Aufgrund des Vormarsches der Deutschen verließ die französische Regierung am 10. Juni Paris und zog nach Touren. In den nächsten Tagen hatte Reynaud noch ein paar Treffen mit Churchill. Er bezweifelte, dass Frankreich den Kampf fortsetzen könnte. Immerhin drangen die deutschen Armeen immer weiter in Frankreich ein. Seine guten Beziehungen zu den Briten wurden jedoch behindert, weil Churchill sich weigerte, die britische Luftwaffe vollständig in die Kämpfe in Frankreich einzusetzen.
Als die französische Regierung am 13. Bordeaux Sie war tief gespalten, was sie als nächstes tun sollte. Reynaud wollte nach Nordafrika ziehen, um Französisches Kolonialreich den Kampf an der Seite der Briten fortzusetzen. Petain meinte, die Regierung dürfe Frankreich nicht verlassen und sagte, er werde auf jeden Fall bleiben. Weygand hielt es für unehrenhaft, dass sich die zurückgelassene französische Armee wie einen Monat zuvor ergeben sollte Die Niederlande geschehen war, und forderte von der Regierung einen Waffenstillstand.

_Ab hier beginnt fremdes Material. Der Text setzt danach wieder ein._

@[simp] theorem State.putSpeaker_ms (c : Chan) (e : Speaker) : (s.putSpeaker c e).ms = s.ms := rfl
@[simp] theorem State.putSpeaker_links (c : Chan) (e : Speaker) : (s.putSpeaker c e).links = s.links := rfl
@[simp] theorem State.putSpeaker_monitors (c : Chan) (e : Speaker) : (s.putSpeaker c e).monitors = s.monitors := rfl
@[simp] theorem State.putSpeaker_sources (c : Chan) (e : Speaker) : (s.putSpeaker c e).sources = s.sources := rfl
@[simp] theorem State.putSpeaker_units (c : Chan) (e : Speaker) : (s.putSpeaker c e).units = s.units := rfl
@[simp] theorem State.putSpeaker_waitList (c : Chan) (e : Speaker) : (s.putSpeaker c e).waitList = s.waitList := rfl
@[simp] theorem State.putSpeaker_zones (c : Chan) (e : Speaker) : (s.putSpeaker c e).zones = s.zones := rfl
@[simp] theorem State.putSpeaker_speakers (c : Chan) (e : Speaker) : (s.putSpeaker c e).speakers = setAt s.speakers c e := rfl
@[simp] theorem State.putSpeaker_channels (c : Chan) (e : Speaker) : (s.putSpeaker c e).channels = s.channels := rfl
@[simp] theorem State.putSpeaker_pairs (c : Chan) (e : Speaker) : (s.putSpeaker c e).pairs = s.pairs := rfl
@[simp] theorem State.putSpeaker_tuner (c : Chan) (e : Speaker) : (s.putSpeaker c e).tuner = s.tuner := rfl
@[simp] theorem State.putSpeaker_encoders (c : Chan) (e : Speaker) : (s.putSpeaker c e).encoders = s.encoders := rfl
@[simp] theorem State.putSpeaker_ports (c : Chan) (e : Speaker) : (s.putSpeaker c e).ports = s.ports := by unfold State.putSpeaker; rfl
@[simp] theorem State.putSpeaker_fresh (c : Chan) (e : Speaker) : (s.putSpeaker c e).fresh = s.fresh := rfl
@[simp] theorem State.putSpeaker_snapshotDue (c : Chan) (e : Speaker) : (s.putSpeaker c e).snapshotDue = s.snapshotDue := rfl
@[simp] theorem State.putSpeaker_pending (c : Chan) (e : Speaker) : (s.putSpeaker c e).pending = s.pending := rfl

@[simp] theorem State.updChannel_ms (c : Chan) (f : Channel → Channel) : (s.updChannel c f).ms = s.ms := rfl
@[simp] theorem State.updChannel_links (c : Chan) (f : Channel → Channel) : (s.updChannel c f).links = s.links := rfl
@[simp] theorem State.updChannel_monitors (c : Chan) (f : Channel → Channel) : (s.updChannel c f).monitors = s.monitors := rfl
@[simp] theorem State.updChannel_sources (c : Chan) (f : Channel → Channel) : (s.updChannel c f).sources = s.sources := rfl
@[simp] theorem State.updChannel_units (c : Chan) (f : Channel → Channel) : (s.updChannel c f).units = s.units := rfl
@[simp] theorem State.updChannel_waitList (c : Chan) (f : Channel → Channel) : (s.updChannel c f).waitList = s.waitList := rfl
@[simp] theorem State.updChannel_zones (c : Chan) (f : Channel → Channel) : (s.updChannel c f).zones = s.zones := rfl
@[simp] theorem State.updChannel_speakers (c : Chan) (f : Channel → Channel) : (s.updChannel c f).speakers = s.speakers := rfl
@[simp] theorem State.updChannel_channels (c : Chan) (f : Channel → Channel) : (s.updChannel c f).channels = setAt s.channels c (f (s.channels.get c)) := rfl
@[simp] theorem State.updChannel_pairs (c : Chan) (f : Channel → Channel) : (s.updChannel c f).pairs = s.pairs := rfl
@[simp] theorem State.updChannel_tuner (c : Chan) (f : Channel → Channel) : (s.updChannel c f).tuner = s.tuner := rfl
@[simp] theorem State.updChannel_encoders (c : Chan) (f : Channel → Channel) : (s.updChannel c f).encoders = s.encoders := rfl
@[simp] theorem State.updChannel_ports (c : Chan) (f : Channel → Channel) : (s.updChannel c f).ports = s.ports := by unfold State.updChannel; rfl
@[simp] theorem State.updChannel_fresh (c : Chan) (f : Channel → Channel) : (s.updChannel c f).fresh = s.fresh := rfl
@[simp] theorem State.updChannel_snapshotDue (c : Chan) (f : Channel → Channel) : (s.updChannel c f).snapshotDue = s.snapshotDue := rfl
@[simp] theorem State.updChannel_pending (c : Chan) (f : Channel → Channel) : (s.updChannel c f).pending = s.pending := rfl

@[simp] theorem State.putPair_ms (q : PairId) (r : Pair) : (s.putPair q r).ms = s.ms := rfl
@[simp] theorem State.putPair_links (q : PairId) (r : Pair) : (s.putPair q r).links = s.links := rfl
@[simp] theorem State.putPair_monitors (q : PairId) (r : Pair) : (s.putPair q r).monitors = s.monitors := rfl
@[simp] theorem State.putPair_sources (q : PairId) (r : Pair) : (s.putPair q r).sources = s.sources := rfl
@[simp] theorem State.putPair_units (q : PairId) (r : Pair) : (s.putPair q r).units = s.units := rfl
@[simp] theorem State.putPair_waitList (q : PairId) (r : Pair) : (s.putPair q r).waitList = s.waitList := rfl
@[simp] theorem State.putPair_zones (q : PairId) (r : Pair) : (s.putPair q r).zones = s.zones := rfl
@[simp] theorem State.putPair_speakers (q : PairId) (r : Pair) : (s.putPair q r).speakers = s.speakers := rfl
@[simp] theorem State.putPair_channels (q : PairId) (r : Pair) : (s.putPair q r).channels = s.channels := rfl
@[simp] theorem State.putPair_pairs (q : PairId) (r : Pair) : (s.putPair q r).pairs = setAt s.pairs q r := rfl
@[simp] theorem State.putPair_tuner (q : PairId) (r : Pair) : (s.putPair q r).tuner = s.tuner := rfl
@[simp] theorem State.putPair_encoders (q : PairId) (r : Pair) : (s.putPair q r).encoders = s.encoders := rfl
@[simp] theorem State.putPair_ports (q : PairId) (r : Pair) : (s.putPair q r).ports = s.ports.raiseIf ((s.pairs.get q).reportedChange r) (.pair q) := by unfold State.putPair; rfl
@[simp] theorem State.putPair_fresh (q : PairId) (r : Pair) : (s.putPair q r).fresh = s.fresh := rfl
@[simp] theorem State.putPair_snapshotDue (q : PairId) (r : Pair) : (s.putPair q r).snapshotDue = s.snapshotDue := rfl
@[simp] theorem State.putPair_pending (q : PairId) (r : Pair) : (s.putPair q r).pending = s.pending := rfl

@[simp] theorem State.putEncoder_ms (e : EncId) (r : Encoder) : (s.putEncoder e r).ms = s.ms := rfl
@[simp] theorem State.putEncoder_links (e : EncId) (r : Encoder) : (s.putEncoder e r).links = s.links := rfl
@[simp] theorem State.putEncoder_monitors (e : EncId) (r : Encoder) : (s.putEncoder e r).monitors = s.monitors := rfl
@[simp] theorem State.putEncoder_sources (e : EncId) (r : Encoder) : (s.putEncoder e r).sources = s.sources := rfl
@[simp] theorem State.putEncoder_units (e : EncId) (r : Encoder) : (s.putEncoder e r).units = s.units := rfl
@[simp] theorem State.putEncoder_waitList (e : EncId) (r : Encoder) : (s.putEncoder e r).waitList = s.waitList := rfl
@[simp] theorem State.putEncoder_zones (e : EncId) (r : Encoder) : (s.putEncoder e r).zones = s.zones := rfl
@[simp] theorem State.putEncoder_speakers (e : EncId) (r : Encoder) : (s.putEncoder e r).speakers = s.speakers := rfl
@[simp] theorem State.putEncoder_channels (e : EncId) (r : Encoder) : (s.putEncoder e r).channels = s.channels := rfl
@[simp] theorem State.putEncoder_pairs (e : EncId) (r : Encoder) : (s.putEncoder e r).pairs = s.pairs := rfl
@[simp] theorem State.putEncoder_tuner (e : EncId) (r : Encoder) : (s.putEncoder e r).tuner = s.tuner := rfl
@[simp] theorem State.putEncoder_encoders (e : EncId) (r : Encoder) : (s.putEncoder e r).encoders = setAt s.encoders e r := rfl
@[simp] theorem State.putEncoder_ports (e : EncId) (r : Encoder) : (s.putEncoder e r).ports = s.ports := by unfold State.putEncoder; rfl
@[simp] theorem State.putEncoder_fresh (e : EncId) (r : Encoder) : (s.putEncoder e r).fresh = s.fresh := rfl
@[simp] theorem State.putEncoder_snapshotDue (e : EncId) (r : Encoder) : (s.putEncoder e r).snapshotDue = s.snapshotDue := rfl
@[simp] theorem State.putEncoder_pending (e : EncId) (r : Encoder) : (s.putEncoder e r).pending = s.pending := rfl

@[simp] theorem State.putPort_ms (p : Port) (r : PortState) : (s.putPort p r).ms = s.ms := rfl
@[simp] theorem State.putPort_links (p : Port) (r : PortState) : (s.putPort p r).links = s.links := rfl
@[simp] theorem State.putPort_monitors (p : Port) (r : PortState) : (s.putPort p r).monitors = s.monitors := rfl
@[simp] theorem State.putPort_sources (p : Port) (r : PortState) : (s.putPort p r).sources = s.sources := rfl
@[simp] theorem State.putPort_units (p : Port) (r : PortState) : (s.putPort p r).units = s.units := rfl
@[simp] theorem State.putPort_waitList (p : Port) (r : PortState) : (s.putPort p r).waitList = s.waitList := rfl
@[simp] theorem State.putPort_zones (p : Port) (r : PortState) : (s.putPort p r).zones = s.zones := rfl
@[simp] theorem State.putPort_speakers (p : Port) (r : PortState) : (s.putPort p r).speakers = s.speakers := rfl
@[simp] theorem State.putPort_channels (p : Port) (r : PortState) : (s.putPort p r).channels = s.channels := rfl
@[simp] theorem State.putPort_pairs (p : Port) (r : PortState) : (s.putPort p r).pairs = s.pairs := rfl
@[simp] theorem State.putPort_tuner (p : Port) (r : PortState) : (s.putPort p r).tuner = s.tuner := rfl
@[simp] theorem State.putPort_encoders (p : Port) (r : PortState) : (s.putPort p r).encoders = s.encoders := rfl
@[simp] theorem State.putPort_ports (p : Port) (r : PortState) : (s.putPort p r).ports = s.ports.put p r := by unfold State.putPort; rfl
@[simp] theorem State.putPort_fresh (p : Port) (r : PortState) : (s.putPort p r).fresh = s.fresh := rfl
@[simp] theorem State.putPort_snapshotDue (p : Port) (r : PortState) : (s.putPort p r).snapshotDue = s.snapshotDue := rfl
@[simp] theorem State.putPort_pending (p : Port) (r : PortState) : (s.putPort p r).pending = s.pending := rfl

@[simp] theorem State.putTuner_ms (t : Tuner) : (s.putTuner t).ms = s.ms := rfl
@[simp] theorem State.putTuner_links (t : Tuner) : (s.putTuner t).links = s.links := rfl
@[simp] theorem State.putTuner_monitors (t : Tuner) : (s.putTuner t).monitors = s.monitors := rfl
@[simp] theorem State.putTuner_sources (t : Tuner) : (s.putTuner t).sources = s.sources := rfl
@[simp] theorem State.putTuner_units (t : Tuner) : (s.putTuner t).units = s.units := rfl
@[simp] theorem State.putTuner_waitList (t : Tuner) : (s.putTuner t).waitList = s.waitList := rfl
@[simp] theorem State.putTuner_zones (t : Tuner) : (s.putTuner t).zones = s.zones := rfl
@[simp] theorem State.putTuner_speakers (t : Tuner) : (s.putTuner t).speakers = s.speakers := rfl
@[simp] theorem State.putTuner_channels (t : Tuner) : (s.putTuner t).channels = s.channels := rfl
@[simp] theorem State.putTuner_pairs (t : Tuner) : (s.putTuner t).pairs = s.pairs := rfl
@[simp] theorem State.putTuner_tuner (t : Tuner) : (s.putTuner t).tuner = t := rfl
@[simp] theorem State.putTuner_encoders (t : Tuner) : (s.putTuner t).encoders = s.encoders := rfl
@[simp] theorem State.putTuner_ports (t : Tuner) : (s.putTuner t).ports = (s.ports.raiseIf (s.tuner.lockChange t) .tunerLock).raiseIf (s.tuner.nextNumber != t.nextNumber) .tunerDone := by unfold State.putTuner; rfl
@[simp] theorem State.putTuner_fresh (t : Tuner) : (s.putTuner t).fresh = s.fresh := rfl
@[simp] theorem State.putTuner_snapshotDue (t : Tuner) : (s.putTuner t).snapshotDue = s.snapshotDue := rfl
@[simp] theorem State.putTuner_pending (t : Tuner) : (s.putTuner t).pending = s.pending := rfl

Auf die Franzosen Ministerrat darüber war man sich nicht einig. Die meisten Minister zögerten. Reynaud wurde auch von seiner eigenen Geliebten Countess . bekämpft Helene de Porthes, der ständig um ihn herum war und hinter seinem Rücken dafür plädierte, den Kampf aufzugeben.
Gestartet am 16. Mai 1940 Jean Monnet, Leiter eines englisch-französischen Koordinationskomitees in London, einen Notfallplan. Frankreich und Großbritannien würde sich zur französisch-britischen Union mit einer gemeinsamen Regierung und einem Pool aller Streitkräfte vereinigen. Dies würde es Frankreich ermöglichen, auch bei einer Besetzung des Territoriums weiter zu kämpfen. Churchill stimmte zu und de Gaulle, der an diesem Tag in London war; leitete es telefonisch an Reynaud weiter.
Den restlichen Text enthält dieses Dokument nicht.